On Fri, Jul 30, 2021 at 2:22 PM Dietmar Eggemann
<[email protected]> wrote:
>
> On 29/07/2021 16:38, Dietmar Eggemann wrote:
> > On 29/07/2021 14:36, Bruno Goncalves wrote:
> >> On Wed, Jul 28, 2021 at 5:55 PM Dietmar Eggemann
> >> <[email protected]> wrote:
> >>>
> >>> On 28/07/2021 15:11, Bruno Goncalves wrote:
> >
> > [...]
> >
> >>> Can't reproduce it on my Juno (arm64) (slow-switching (scpi-cpufreq
> >>> driver)).
> >>
> >> We seem to be able to reproduce this only on Ampere Altra machines,
> >> specifically on mtjade and mtsnow cpus.
> >>
> >> # cpupower frequency-info
> >> analyzing CPU 0:
> >> driver: cppc_cpufreq
> >> CPUs which run at the same hardware frequency: 0
> >> CPUs which need to have their frequency coordinated by software: 0
> >> maximum transition latency: Cannot determine or is not supported.
> >> hardware limits: 1000 MHz - 2.80 GHz
> >> available cpufreq governors: conservative ondemand userspace
> >> powersave performance schedutil
> >> current policy: frequency should be within 2.00 GHz and 2.80 GHz.
> >> The governor "schedutil" may decide which speed to use
> >> within this range.
> >> current CPU frequency: 1.55 GHz (asserted by call to hardware)
> >>
> >> # ps -eTo comm,pid,pri,class | grep sugov
> >> sugov:0 1082 140 DLN
> >> sugov:1 1085 140 DLN
> >> ...
> >> sugov:78 1319 140 DLN
> >> sugov:79 1320 140 DLN
> >
> > Thanks! In the meantime I got access to an Ampere Altra so I can try
> > 5.14.0-rc1 later today.
>
> The task causing this seem to be the new `cppc_fie` DL task introduced
> by commit 1eb5dde674f5 "cpufreq: CPPC: Add support for frequency
> invariance" in v5.14-rc1.
>
> With `CONFIG_ACPI_CPPC_CPUFREQ_FIE=y` and schedutil cpufreq governor on
> slow-switching system:
>
> DL task curr=`sugov:X` makes p=`cppc_fie` migrate and since it is in
> `non_contending` state, migrate_task_rq_dl() calls
>
> sub_running_bw()->__sub_running_bw()->cpufreq_update_util()->
> rq_clock()->assert_clock_updated()
>
> on p.
>
> Can you try this snippet? It should fix it.

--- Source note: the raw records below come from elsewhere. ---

/-- R356: a wrong credential. -/
def State.credFail (s : State) : State :=
  let now := s.time.dev.toNat
  let l := now :: s.safe.fails.filter (fun t => decide (now < t + 60 * 10 ^ 9))
  let s := (({ s with safe := { s.safe with fails := l } } : State).inc F.SAF.CRED_FAIL).raise EV_SAFETY_CREDENTIAL 0 0
  if 3 ≤ l.length then ({ s with safe := { s.safe with fails := [] } } : State).set F.SAF.SAFE_STAT_LOCKOUT 1 else s

/-- The credential of R356. -/
def State.credential (s : State) : List Byte :=
  let key := match s.safe.cfg with
    | some b => (List.range 8).flatMap (fun w => beBytes 4 (imgParam b (0x600 + w)))
    | none => zeros 32
  hmac key (ascii "BXTC" ++ beBytes 4 (s.get F.SAF.NONCE) ++ beBytes 6 s.otp.mac.toNat)

/-- COMMISSION_OPEN (R356). -/
def cmdCommissionOpen (via : Port) (s : State) (p : List Byte) : Reply :=
  let t := s.newNonce
  if s.pw.st ≠ .ready ∧ s.pw.st ≠ .safeHold then t.reply (.final 0x13 s.stateCode [])
  else if s.safe.session.isSome then t.reply (.final 0x80 0 [])
  else if s.flag F.SAF.SAFE_STAT_LOCKOUT then t.reply (.final 0x14 2 [])
  else if p.take 32 ≠ s.credential then t.credFail.reply (.final 0x14 2 [])
  else
    let n := t.sessionNumber
    let t := n.2
    ({ t with safe := { t.safe with
        session := some ⟨n.1, via, t.safe.cfg.getD safeBlank⟩, issued := t.safe.issued ++ [n.1] } } : State).done (beBytes 4 n.1)

/-- R356: the lockout ends. -/
def State.lockoutEnd (s : State) : State := s.set F.SAF.SAFE_STAT_LOCKOUT 0

/-- R50: the session of a command of the locked set. -/
def State.sessionOf (s : State) (via : Port) (p : List Byte) : Option SafeSession :=
  match s.safe.session with
  | some x => if x.port = via ∧ x.num = u32 p 0 then some x else none
  | none => none

/-- R50: run a command of the locked set in its session. -/
def State.locked (s : State) (via : Port) (p : List Byte) (go : SafeSession → Reply) : Reply :=
  match s.sessionOf via p with
  | some x => go x
  | none => s.reply (.final 0x14 1 [])

/-- R357: the first fault of a field block. -/
def fieldFault (b : List Byte) (n : Nat) : Nat :=
  let ps := blockPoly b n
  let c := fun (i : Nat) => u8 b i
  if selfIntersects ps then 1
  else if ps.any (fun q => decide (60000 * 60000 < q.1 * q.1 + q.2 * q.2)) then 2
  else if coversOrigin ps || (polyEdges ps).any (fun e => segmentNear 500 e.1 e.2) then 3
  else if intAt b 6 2 ≤ intAt b 4 2 then 4
  else if c 1 = 0 ∨ 16 < c 1 ∨ c 2 = 0 ∨ 16 < c 2 then 5
  else 0

/-- The session with a new staging copy. -/
def State.stage (s : State) (x : SafeSession) (img : List Byte) : State :=
  { s with safe := { s.safe with session := some { x with stage := img } } }

/-- FIELD_WRITE (R357). -/
def cmdFieldWrite (via : Port) (s : State) (p : List Byte) : Reply :=
  s.locked via p (fun x =>
    let f := u8 p 4
    let n := u8 p 5
    let b := p.drop 8
    s.guarded [badParam (decide (15 < f ∨ n < 3 ∨ 32 < n) || notZero p 6 2) 1, badParam (decide (2 ≤ u8 b 0) || notZero b 3 1) 2,
        (fieldFault b n != 0, 0x81, fieldFault b n)]
      ((s.stage x (patchBytes x.stage (fieldOff f) (beBytes 1 n ++ zeros 3 ++ b.take (8 + 8 * n) ++ zeros (256 - 8 * n)))).done []))

/-- R358: the range of a parameter. -/
def safeParamOk (n v : Nat) : Bool :=
  let i := signed 32 v
  if n = 1 then decide (v ≤ 5000)
  else if n ≤ 4 then decide (-16384 ≤ i ∧ i ≤ 16384)
  else if n = 0x10 then decide (v ≤ 7)
  else if n = 0x11 then decide (1 ≤ v ∧ v ≤ 15)
  else if n = 0x12 then decide (20 ≤ v ∧ v ≤ 2000)
  else if n < 0x28 then decide (bitsOf v 24 6 = 0 ∧ bitsOf v 16 8 ≤ 100 ∧ 1 ≤ bitsOf v 8 8 ∧ 1 ≤ v % 256)
  else if n < 0x34 then bitsOf v 2 6 == 0
  else if n < 0x44 then decide (100 ≤ v / 65536 ∧ v / 65536 ≤ 60000 ∧ 100 ≤ v % 65536 ∧ v % 65536 ≤ 400)
  else if n = 0x50 then decide (500 ≤ v / 65536 ∧ v / 65536 ≤ 10000 ∧ 20 ≤ v % 65536 ∧ v % 65536 ≤ 1000)
  else if n = 0x100 then decide (v ≤ 3)
  else if n = 0x101 then decide (64 ≤ v ∧ v ≤ 4096)
  else if n = 0x102 ∨ n = 0x107 then decide (v ≤ 65535)
  else if n = 0x103 then decide (1000 ≤ v ∧ v ≤ 6000)
  else if n = 0x104 then decide (v ≤ 12)
  else if n = 0x105 then decide (v ≤ 255)
  else true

Thank you, I've tried the patch and it fixes the issue.

Bruno

>
> --8<--
>
> From: Dietmar Eggemann <[email protected]>
> Date: Fri, 30 Jul 2021 14:03:40 +0200
> Subject: [PATCH] sched/deadline: Fix missing clock update in
> migrate_task_rq_dl()
>
> Signed-off-by: Dietmar Eggemann <[email protected]>
> ---
> kernel/sched/deadline.c | 1 +
> 1 file changed, 1 insertion(+)
>
> diff --git a/kernel/sched/deadline.c b/kernel/sched/deadline.c
> index aaacd6cfd42f..4920f498492f 100644
> --- a/kernel/sched/deadline.c
> +++ b/kernel/sched/deadline.c
> @@ -1733,6 +1733,7 @@ static void migrate_task_rq_dl(struct task_struct *p, int new_cpu __maybe_unused
> */
> raw_spin_rq_lock(rq);
> if (p->dl.dl_non_contending) {
> + update_rq_clock(rq);
> sub_running_bw(&p->dl, &rq->dl);
> p->dl.dl_non_contending = 0;
> /*
> --
> 2.25.1
>


2021-08-02 08:45:56

by Dietmar Eggemann

[permalink] [raw]
Subject: Re: WARNING: CPU: 112 PID: 2041 at kernel/sched/sched.h:1453

On 30/07/2021 17:23, Bruno Goncalves wrote:
> On Fri, Jul 30, 2021 at 2:22 PM Dietmar Eggemann
> <[email protected]> wrote:
>>
>> On 29/07/2021 16:38, Dietmar Eggemann wrote:
>>> On 29/07/2021 14:36, Bruno Goncalves wrote:
>>>> On Wed, Jul 28, 2021 at 5:55 PM Dietmar Eggemann
>>>> <[email protected]> wrote:
>>>>>
>>>>> On 28/07/2021 15:11, Bruno Goncalves wrote:

[...]

>> The task causing this seem to be the new `cppc_fie` DL task introduced
>> by commit 1eb5dde674f5 "cpufreq: CPPC: Add support for frequency
>> invariance" in v5.14-rc1.
>>
>> With `CONFIG_ACPI_CPPC_CPUFREQ_FIE=y` and schedutil cpufreq governor on
>> slow-switching system:
>>
>> DL task curr=`sugov:X` makes p=`cppc_fie` migrate and since it is in
>> `non_contending` state, migrate_task_rq_dl() calls
>>
>> sub_running_bw()->__sub_running_bw()->cpufreq_update_util()->
>> rq_clock()->assert_clock_updated()
>>
>> on p.
>>
>> Can you try this snippet? It should fix it.
>
> Thank you, I've tried the patch and it fixes the issue.

Thanks for testing! Let me send out a proper patch then.